Personnel and Organization
(1) It is of primary importance that the directorate be independent of political control or personal control by any individual contributor to its support and not sponsored by or affiliated with any one institution. It should be preponderantly civilian. In its formative stage and subject to revision as experience dictates, the directorate should include:
A Director—a man of national reputation and international interests, of broad and sound mind, knowledge of organization, ability as a public speaker, and without political ambitions. His primary functions should be the establishment of general policy and the “promotion” of the project. He need not necessarily devote full time to this.
A Chief of Staff—a man of world-wide interests, primarily an executive and organizer, to carry out the general policies and administration and to correlate the activities of the research groups—the General Manager. The Secretariat and Directorate clerical are his direct responsibility.
A Librarian and Collator—a man or woman of inquiring mind, experience as a collator, and wide knowledge of the existence and availability of useful material.
Staff Assistants as Necessary.
Board of Trustees.
The Directorate should be located at a central point—the San Francisco area preferably—and not at any now existent institution of learning or research.
Research Groups—each composed of a group head (full time), such scientific and technical assistants as he finds necessary, and such postgraduate students or students under scholarships as may be available. Groups to be located and research conducted normally at institutions chosen for their availability of personnel and facilities and their interest.

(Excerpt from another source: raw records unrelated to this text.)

-- ==== Sys2Proof/Certificates/Slice0/Obligations.lean ====
section
/-! DEFINITION. The statements for the provers, and beside them what the rules of the spec give, written apart from the
model's own functions where the spec's own words can be written down. -/

namespace Sys2Proof.Claims

open Sys2Proof.Machine

/-- The two-operand integer words, with the result that R114, R116 and R117 give (R114 Table 2, R116 Table 3). -/
def binary : List ((GFields → Instr) × (Word → Word → Word)) :=
  [(.iadd, fun x y => BitVec.ofInt 32 (x.toInt + y.toInt)), (.isub, fun x y => BitVec.ofInt 32 (x.toInt - y.toInt)),
    (.imul, fun x y => BitVec.ofNat 32 (x.toNat * y.toNat)),
    (.imulh, fun x y => BitVec.ofInt 32 (x.toInt * y.toInt / 2 ^ 32)),
    (.imulhu, fun x y => BitVec.ofNat 32 (x.toNat * y.toNat / 2 ^ 32)),
    (.imin, fun x y => if x.toInt ≤ y.toInt then x else y), (.imax, fun x y => if x.toInt ≤ y.toInt then y else x),
    (.umin, fun x y => if x.toNat ≤ y.toNat then x else y), (.umax, fun x y => if x.toNat ≤ y.toNat then y else x),
    (.and, fun x y => x &&& y), (.or, fun x y => x ||| y), (.xor, fun x y => x ^^^ y), (.andn, fun x y => x &&& ~~~y),
    (.shl, fun x n => if n.toNat < 32 then BitVec.ofNat 32 (x.toNat * 2 ^ n.toNat) else 0),
    (.shr, fun x n => if n.toNat < 32 then BitVec.ofNat 32 (x.toNat / 2 ^ n.toNat) else 0),
    (.sar, fun x n => BitVec.ofInt 32 (x.toInt / 2 ^ min n.toNat 31)),
    (.rot, fun x y => (x <<< (y.toNat % 32)) ||| (x >>> (32 - y.toNat % 32))), (.bfe, bfe)]
where
  /-- BFE (R117). -/
  bfe (x c : Word) : Word :=
    let pos := c.toNat % 32
    let w := min (min (c.toNat / 256 % 64) 32) (32 - pos)
    let r := x.toNat / 2 ^ pos % 2 ^ w
    if c.getLsbD 16 ∧ 0 < w ∧ 2 ^ (w - 1) ≤ r then BitVec.ofInt 32 ((r : Int) - 2 ^ w) else BitVec.ofNat 32 r

/-- The one-operand integer words (R114, R116, R118). -/
def unary : List ((GFields → Instr) × (Word → Word)) :=
  [(.iabs, fun x => BitVec.ofNat 32 x.toInt.natAbs), (.ineg, fun x => BitVec.ofInt 32 (-x.toInt)),
    (.popc, fun x => BitVec.ofNat 32 ((List.range 32).countP fun i => x.getLsbD i)),
    (.clz, fun x => BitVec.ofNat 32 (if x = 0 then 32 else 31 - Nat.log2 x.toNat)),
    (.brev, fun x => BitVec.ofNat 32 (((List.range 32).map fun i => if x.getLsbD (31 - i) then 2 ^ i else 0).sum)),
    (.mov, fun x => x), (.not, fun x => BitVec.ofNat 32 (2 ^ 32 - 1 - x.toNat))]

/-- The accumulating integer words, d, a, b (R115, R117, R136). -/
def accumulate : List ((GFields → Instr) × (Word → Word → Word → Word)) :=
  [(.imad, fun d x y => BitVec.ofNat 32 (d.toNat + x.toNat * y.toNat)), (.bfi, bfi), (.dot2, dot 16), (.dot4, dot 8),
    (.dot8, dot 4)]
where
  /-- BFI (R117). -/
  bfi (d x c : Word) : Word :=
    let pos := c.toNat % 32
    let w := min (min (c.toNat / 256 % 64) 32) (32 - pos)
    BitVec.ofNat 32 (((List.range 32).map fun i =>
      if (if pos ≤ i ∧ i < pos + w then x.getLsbD (i - pos) else d.getLsbD i) then 2 ^ i else 0).sum)
  /-- The dot products of signed elements w bits wide (R136). -/
  dot (w : Nat) (d x y : Word) : Word :=
    let el (v : Word) (i : Nat) : Int := (BitVec.ofNat w (v.toNat / 2 ^ (w * i))).toInt
    BitVec.ofInt 32 (d.toInt + ((List.range (32 / w)).map fun i => el x i * el y i).sum)

/-- The immediate words on vector registers (R121 Table 5): the old value and the immediate. -/
def immediate : List ((IFields → Instr) × (Word → BitVec 16 → Word)) :=
  [(.iaddi, fun d n => BitVec.ofInt 32 (d.toInt + n.toInt)), (.imuli, fun d n => BitVec.ofInt 32 (d.toInt * n.toInt)),
    (.movil, fun _ n => BitVec.ofNat 32 n.toNat), (.movih, fun d n => BitVec.ofNat 32 (n.toNat * 2 ^ 16 + d.toNat % 2 ^ 16)),
    (.andi, fun d n => d &&& n.setWidth 32), (.ori, fun d n => d ||| n.setWidth 32), (.xori, fun d n => d ^^^ n.setWidth 32),
    (.roti, fun d n => (d <<< (n.toNat % 32)) ||| (d >>> (32 - n.toNat % 32)))]

/-- The immediate words on s registers (R121). -/
def immediateS : List ((IFields → Instr) × (Word → BitVec 16 → Word)) :=
  [(.smovil, fun _ n => BitVec.ofNat 32 n.toNat), (.smovih, fun d n => BitVec.ofNat 32 (n.toNat * 2 ^ 16 + d.toNat % 2 ^ 16)),
    (.saddi, fun d n => BitVec.ofInt 32 (d.toInt + n.toInt))]

/-- The integer compares (R123). -/
def compare : List ((GFields → Instr) × (Word → Word → Bool)) :=
  [(.icmpEq, fun x y => x.toNat == y.toNat), (.icmpNe, fun x y => x.toNat != y.toNat),
    (.icmpLt, fun x y => decide (x.toInt < y.toInt)), (.icmpLe, fun x y => decide (x.toInt ≤ y.toInt)),
    (.icmpUlt, fun x y => decide (x.toNat < y.toNat)), (.icmpUle, fun x y => decide (x.toNat ≤ y.toNat)),
    (.itest, fun x y => (List.range 32).any fun i => x.getLsbD i && y.getLsbD i)]

/-- The words on predicates, bit by bit (R124). -/
def predicate : List ((GFields → Instr) × (Bool → Bool → Bool)) :=
  [(.pand, fun x y => x && y), (.por, fun x y => x || y), (.pxor, fun x y => x != y)]

/-- Floating words of two operands: whether packed, and the result of a thread from the environment and the operands (R125,
R129, R102). -/
def floatBinary : List ((FFields → Instr) × Bool × (FEnv → Nat → Word → Word → Word × Flags)) :=
  [(.fadd, false, fun e th x y => e.to32 th (Exact.sum (e.mode == .rm) [e.val32 x, e.val32 y])),
    (.fsub, false, fun e th x y => e.to32 th (Exact.sum (e.mode == .rm) [e.val32 x, (e.val32 y).neg])),
    (.fmul, false, fun e th x y => e.to32 th ((e.val32 x).mul (e.val32 y))),
    (.hadd2, true, halves fp16 fun e x y => Exact.sum (e.mode == .rm) [x, y]),
    (.badd2, true, halves bf16 fun e x y => Exact.sum (e.mode == .rm) [x, y])]
where
  /-- Both 16-bit elements, each rounded once; flags joined (R98, R129). -/
  halves (g : Fmt) (op : FEnv → Exact → Exact → Exact × Flags) (e : FEnv) (th : Nat) (x y : Word) : Word × Flags :=
    let el (w : Word) (k : Nat) : Exact := g.value (g.daz e.daz (w.toNat / 2 ^ (16 * k) % 2 ^ 16))
    let lo := op e (el x 0) (el y 0)
    let hi := op e (el x 1) (el y 1)
    let rl := roundTo g lo.1 (e.rnd false th 0)
    let rh := roundTo g hi.1 (e.rnd false th 1)
    (BitVec.ofNat 32 (rl.1 + 2 ^ 16 * rh.1), (lo.2.or rl.2).or (hi.2.or rh.2))

/-- Fused multiply-adds: d + a × b with one rounding (R125, R129). -/
def floatFused : List ((FFields → Instr) × Bool × (FEnv → Nat → Word → Word → Word → Word × Flags)) :=
  [(.ffma, false, fun e th d x y => e.to32 th (Exact.fma (e.mode == .rm) (e.val32 d) (e.val32 x) (e.val32 y))),
    (.hfma2, true, halves3 fp16), (.bfma2, true, halves3 bf16)]
where
  /-- Both elements of a packed multiply-add. -/
  halves3 (g : Fmt) (e : FEnv) (th : Nat) (d x y : Word) : Word × Flags :=
    let el (w : Word) (k : Nat) : Exact := g.value (g.daz e.daz (w.toNat / 2 ^ (16 * k) % 2 ^ 16))
    let op (k : Nat) := Exact.fma (e.mode == .rm) (el d k) (el x k) (el y k)
    let r (k : Nat) := roundTo g (op k).1 (e.rnd false th k)
    (BitVec.ofNat 32 ((r 0).1 + 2 ^ 16 * (r 1).1), ((op 0).2.or (r 0).2).or ((op 1).2.or (r 1).2))

/-- The transcendental words (R130). -/
def transcendental : List ((GFields → Instr) × TFun) :=
  [(.rcp, .rcp), (.rsq, .rsq), (.sqrt, .sqrt), (.ex2, .ex2), (.lg2, .lg2), (.sin, .sin), (.cos, .cos), (.tanh, .tanh)]

/-- Words that Table 7 of R130 speaks of: infinities, the canonical NaN, 1, −1, −0, −2. -/
def minf : Word := 0xFF800000
/-- +∞. -/
def pinf : Word := 0x7F800000
/-- The canonical NaN. -/
def nan : Word := 0x7FC00000
/-- 1. -/
def one : Word := 0x3F800000
/-- −0. -/
def mz : Word := 0x80000000
/-- −2. -/
def m2 : Word := 0xC0000000
/-- No flag. -/
def ok : Flags := {}
/-- Invalid. -/
def nv : Flags := { nv := true }
/-- Division by zero. -/
def dz : Flags := { dz := true }

/-- Table 7 of R130 as words, by function: operand, result, flags; −2 for a negative operand, and exact cases. -/
def specialCases : TFun → List (Word × Word × Flags)
  | .rcp => [(minf, mz, ok), (mz, minf, dz), (0, pinf, dz), (pinf, 0, ok), (m2, 0xBF000000, ok), (nan, nan, ok)]
  | .rsq => [(minf, nan, nv), (mz, minf, dz), (0, pinf, dz), (pinf, 0, ok), (m2, nan, nv), (nan, nan, ok)]
  | .sqrt => [(minf, nan, nv), (mz, mz, ok), (0, 0, ok), (pinf, pinf, ok), (m2, nan, nv), (nan, nan, ok)]
  | .ex2 => [(minf, 0, ok), (mz, one, ok), (0, one, ok), (pinf, pinf, ok), (m2, 0x3E800000, ok), (nan, nan, ok)]
  | .lg2 => [(minf, nan, nv), (mz, minf, dz), (0, minf, dz), (pinf, pinf, ok), (m2, nan, nv), (one, 0, ok), (nan, nan, ok)]
  | .sin => [(minf, nan, nv), (mz, mz, ok), (0, 0, ok), (pinf, nan, nv), (nan, nan, ok)]
  | .cos => [(minf, nan, nv), (mz, one, ok), (0, one, ok), (pinf, nan, nv), (nan, nan, ok)]
  | .tanh => [(minf, 0xBF800000, ok), (mz, mz, ok), (0, 0, ok), (pinf, one, ok), (nan, nan, ok)]

/-- Floating compares: whether a NaN operand sets NV, and the condition on two values (R127). -/
def floatCompare : List ((GFields → Instr) × Bool × (Exact → Exact → Bool)) :=
  [(.fcmpEq, false, fun x y => !x.isNan && !y.isNan && x.cmp y == 0),
    (.fcmpLt, true, fun x y => !x.isNan && !y.isNan && decide (x.cmp y < 0)),
    (.fcmpLe, true, fun x y => !x.isNan && !y.isNan && decide (x.cmp y ≤ 0)), (.fcmpUn, false, fun x y => x.isNan || y.isNan)]

/-- FMIN and FMAX on two words after DAZ (R128): the other operand for one NaN, the canonical NaN for two, −0 below +0. -/
def smaller (e : FEnv) (x y : Word) : Word :=
  let flush (w : Word) : Word := if e.daz && w.toNat / 2 ^ 23 % 256 == 0 then w &&& 0x80000000 else w
  let a := e.val32 x
  let b := e.val32 y
  if a.isNan && b.isNan then 0x7FC00000
  else if a.isNan then flush y
  else if b.isNan then flush x
  else if a.cmp b < 0 then flush x
  else if 0 < a.cmp b then flush y
  else if x.msb then flush x else flush y

/-- The larger of two words, by the same rule. -/
def larger (e : FEnv) (x y : Word) : Word :=
  let flush (w : Word) : Word := if e.daz && w.toNat / 2 ^ 23 % 256 == 0 then w &&& 0x80000000 else w
  let a := e.val32 x
  let b := e.val32 y
  if a.isNan && b.isNan then 0x7FC00000
  else if a.isNan then flush y
  else if b.isNan then flush x
  else if a.cmp b < 0 then flush y
  else if 0 < a.cmp b then flush x
  else if x.msb then flush y else flush x

/-- Reductions and scans of words over the active threads: whether a scan, and the operation (R138). -/
def laneFold : List ((GFields → Instr) × Bool × (Word → Word → Word)) :=
  [(.redlAdd, false, fun x y => x + y), (.scanlAdd, true, fun x y => x + y),
    (.redlMin, false, least), (.scanlMin, true, least), (.redlMax, false, most), (.scanlMax, true, most)]
where
  /-- The smaller as INT32. -/
  least (x y : Word) : Word := if x.toInt < y.toInt then x else y
  /-- The larger as INT32. -/
  most (x y : Word) : Word := if x.toInt < y.toInt then y else x

/-- The active threads that a thread's result of a reduction, or of a scan, depends on (R138). -/
def folded (x : Ctx) (scan : Bool) (th : Nat) : List Nat :=
  (List.range 32).filter fun u => x.act.getLsbD u && (!scan || decide (u ≤ th))

/-- Bits of the active threads that meet a condition. -/
def ballot (x : Ctx) (p : Nat → Bool) : Word :=
  BitVec.ofNat 32 (((List.range 32).map fun u => if x.act.getLsbD u && p u then 2 ^ u else 0).sum)

/-- The words of format G, off the scalar side, that write one vector result in each active thread (R113 to R118, R128, R130,
R132 to R137). -/
def vectorG : List (GFields → Instr) :=
  binary.map (·.1) ++ unary.map (·.1) ++ accumulate.map (·.1) ++ transcendental.map (·.1) ++
    [.fmin, .fmax, .fabs, .fneg, .dot4f, .pack, .unpk, .scal]

/-- The same of format F (R125, R129, R131). -/
def vectorF : List (FFields → Instr) := floatBinary.map (·.1) ++ floatFused.map (·.1) ++ [.cvt]

/-- The lane words and RAND (R138 to R140). -/
def laneG : List (GFields → Instr) :=
  laneFold.map (·.1) ++ [.redlFadd, .scanlFadd, .shfl, .vote, .matchAny, .rand]

/-- A word, not of the lane words, writes one vector result to destination field d. -/
def Writes (i : Instr) (d : BitVec 7) : Prop :=
  (∃ m ∈ vectorG, ∃ f : GFields, f.uni = false ∧ i = m f ∧ d = f.d) ∨ (∃ m ∈ vectorF, ∃ f : FFields, i = m f ∧ d = f.d) ∨
    ∃ e ∈ immediate, ∃ f : IFields, i = e.1 f ∧ d = f.d

/-- A lane word writes destination field d. -/
def LaneWrites (i : Instr) (d : BitVec 7) : Prop := ∃ m ∈ laneG, ∃ f : GFields, i = m f ∧ d = f.d

/-- A word writes a pair of vector registers from destination field d (R119). -/
def PairWrites (i : Instr) (d : BitVec 7) : Prop :=
  ∃ m ∈ [Instr.lea, .leau, .add64], ∃ f : GFields, f.uni = false ∧ i = m f ∧ d = f.d

/-- The control words of PACK and UNPK and the scale codes of SCAL are valid in the active threads (R132, R135); no other
word has such operands. -/
def FieldsOk (i : Instr) (x : Ctx) : Prop :=
  let second (f : GFields) (th : Nat) : Word := if f.b = 127 then lane (x.srcA f.a) th else lane (x.srcB f.a f.b) th
  match i with
  | .pack f => ∀ th < 32, x.act.getLsbD th → packOk false (lane (x.srcB f.a f.b) th) = true
  | .unpk f => ∀ th < 32, x.act.getLsbD th → packOk true (second f th) = true
  | .scal f => ∀ th < 32, x.act.getLsbD th → (second f th).toNat < 1024
  | _ => True

/-- Field a of an update form names what the inverse reads again (R112): a register outside the n destination registers,
zero or lane. -/
def rereadable (f : GFields) (n : Nat) : Bool :=
  match kindOf f.uni f.a with
  | .v | .o | .s => decide (f.a.toNat < f.d.toNat ∨ f.d.toNat + n ≤ f.a.toNat)
  | .zero | .lane => true
  | _ => false

/-- A word whose own class records nothing of its destination: class I in the form that its table gives (R112, R114, R116,
R119, R121, R124), or Fresh (R111). -/
def unrecorded : Instr → Bool
  | .iadd f | .isub f | .xor f | .rot f => if f.b = 127 then rereadable f 1 else f.f
  | .lea f | .leau f | .add64 f => if f.b = 127 then rereadable f 2 else f.f
  | .pxor f => f.b = 127 && f.a ≠ f.d
  | .iaddi _ | .xori _ | .roti _ | .saddi _ => true
  | .imuli f => f.imm.toNat % 2 = 1
  | i => match view i with
    | .fmtG _ _ _ f => f.f
    | .fmtF _ f => f.f
    | _ => false

/-- Whether a word is a PACK that steps the generator for an active thread (R103), which its record notes (log 14). -/
def packSteps (i : Instr) (x : Ctx) : Bool :=
  match i with
  | .pack f => (List.range 32).any fun th =>
      x.act.getLsbD th && (x.c.fenv (packRnd (lane (x.srcB f.a f.b) th))).mode == .sr
  | _ => false

/-- The wake of a crew after a word that records one thing, or none (R336, R337, R339, R340). -/
def Records (i : Instr) (x : Ctx) (c : Crew) (body : Option WakeBody) : Prop :=
  WakeAt x c ∧ c.wake = match body with
    | some b => { mask := x.act, ic := x.c.ic, body := b, stepped := packSteps i x } :: x.c.wake
    | none => x.c.wake

/-- The tag that R36 gives a register from its old tag, the active threads and the values that it holds after the write: with
every thread active by the values alone, otherwise never more compact than before. -/
def TagAfter (old : Tag) (act : Mask) (val : Nat → Word) (new : Tag) : Prop :=
  let uniform : Prop := ∀ th < 32, val th = val 0
  let progression : Prop := ∀ th < 32, val th = val 0 + (val 1 - val 0) * BitVec.ofNat 32 th
  (act = 0xFFFFFFFF → (uniform → new = .U) ∧ (¬ uniform → progression → new = .A) ∧
    (¬ uniform → ¬ progression → new = .G)) ∧
  (act ≠ 0xFFFFFFFF → (old = .U → (uniform → new = .U) ∧ (¬ uniform → new = .G)) ∧
    (old = .A → (progression → new = .A) ∧ (¬ progression → new = .G)) ∧ (old = .G → new = .G))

Military Advisors—one or more officers of the Army and Navy capable of furnishing sound counsel on military matters and their place in the research and collation.
An Analytic Council—for the study of interrelations. To include members well versed in national policies, economics, and military matters, chosen if available from the directorate, trustees, research groups, and military advisors.
Financial
In order to insure the essential freedom of policy and operation referred to heretofore, funds for the support of the organization, the subsequent joint military consideration excepted, should derive from an endowment, preferably in principal subject to investment and allocation by the Directorate.
Funds for military participation should be made available by its agencies.
Now is the time to start such an organization in order to digest the available material and indicate what must be developed by the research of well-qualified men released from the armed forces.
If a shift of part of our economy to make it complementary rather than competitive is indicated, what time could be better than that of the change-over from war-time to peace-time economy?